[LISTED ENTRIES Boundary: Start]
/-- The selector goes over: transmit rings hold and are to be released once it has arrived; a ring in a move
resumes it, and its set is late; the notch is on for the recovery count on the bus (R217, R218, R224, R235). -/
def State.switchSource (s : State) (q : Nat) (secondary : Bool) : State :=
  let n := q / 16
  let g := s.engine n
  let late := (List.range 5).any (fun r => (s.elem n (elemOfRing q r true)).busy)
  let s := (List.range 5).foldl (fun (s : State) r =>
    s.updElem n (elemOfRing q r true) fun x => { x.heldForSwitch with notch := notchStart g.recovery }) s
  let sel := 11 * (q % 16) + 10
  let s := s.updElem n sel fun x => x.startSel (g.limitsOf sel x) (some (if secondary then 1 else 0))
  let k := s.skein q
  let cntS := stickAdd k.switches 1
  let s := ((s.setSkein q { k with secondary := secondary, switching := true, switches := cntS, schedSince := none,
                                   late := k.late || late }).stuck
    (0x800118 + 0x100000 * n + 0x40 * (q % 16)) k.switches cntS).keepSkein q
  let s := s.lineReset q
  let x := s.sourceOf q
  if (s.ecsOf x).ctlSafe then (s.updEcs x fun c => { c with ctlSafe := false, full := true }).ecsControl x 1 else s

/-- A scheduled switch: to a fit feed, with the skein quiesced; onto an unfit secondary there is none. -/
def State.scheduled (s : State) (q : Nat) : State :=
  let to_ := !(s.skein q).secondary
  if s.feedFit q to_ then (s.quiesceSkein q).switchSource q to_
  else if to_ then s.updSkein q fun k => { k with secUnfit := true }
  else s

/-- Modules that a job's hurdles join to this one: parents that its images name, and children that have reported. -/
def State.jobPeers (s : State) (j : Nat) : List Coord :=
  let x := s.job j
  let images := s.images.filter (fun i => decide (i.jobId = x.jobId ∧ i.jobGen = x.jobGen))
  images.flatMap (fun i => i.hurs.filterMap (fun r => if r.parent = 0xFFFF then none else i.peers[r.parent]?))
    ++ x.hurs.flatMap (fun h => h.2.kids)

/-- Links of the skein's lanes in service, by die. -/
def State.skeinLinks (s : State) (q : Nat) : List (Nat × Nat) :=
  (List.range 4).filterMap (fun j =>
    let fd := fdOfSkein q
    if (s.olane q j).state = 5 then (s.linkOfStrand fd (strandOf q j)).map (fun k => (fd, k)) else none)

/-- The job in slot `j` has a lane in service on the skein: a route of it to a module of its hurdles names a link of the
skein's lanes (R217; log entry 37). -/
def State.jobOnSkein (s : State) (j q : Nat) : Bool :=
  (s.job j).valid && (s.jobPeers j).any (fun c => (s.skeinLinks q).any (fun l =>
    match (s.fab l.1).entry (s.job j).jobId c with
    | some e => e.choices.any (fun v => decide (v.1.toNat = l.2))
    | none => false))

/-- The commit hurdle of a job with a lane on the skein holds its members. -/
def State.commitHolds (s : State) (q : Nat) : Bool :=
  (List.range 8).any (fun j => s.jobOnSkein j q && decide ((s.ckptJob j).state = 1 ∨ (s.ckptJob j).state = 2))

/-- A source switch may begin: the skein is not switching, no move is under way (R224), and no rail fault bars the
selector (R234). -/
def State.maySwitch (s : State) (q : Nat) : Bool :=
  s.shepOn && s.pwr.transit && decide (q < 64) && !(s.skein q).switching && !(s.engine (q / 16)).railHolds
    && !(s.engine (q / 16)).blanked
[LISTED ENTRIES Boundary: End]
**EXERCISE INSTRUCTIONS**: From the records above, copy each line that contains the word "filterMap".

**ANSWER BOX**:
  images.flatMap (fun i => i.hurs.filterMap (fun r => if r.parent = 0xFFFF then none else i.peers[r.parent]?))
  (List.range 4).filterMap (fun j =>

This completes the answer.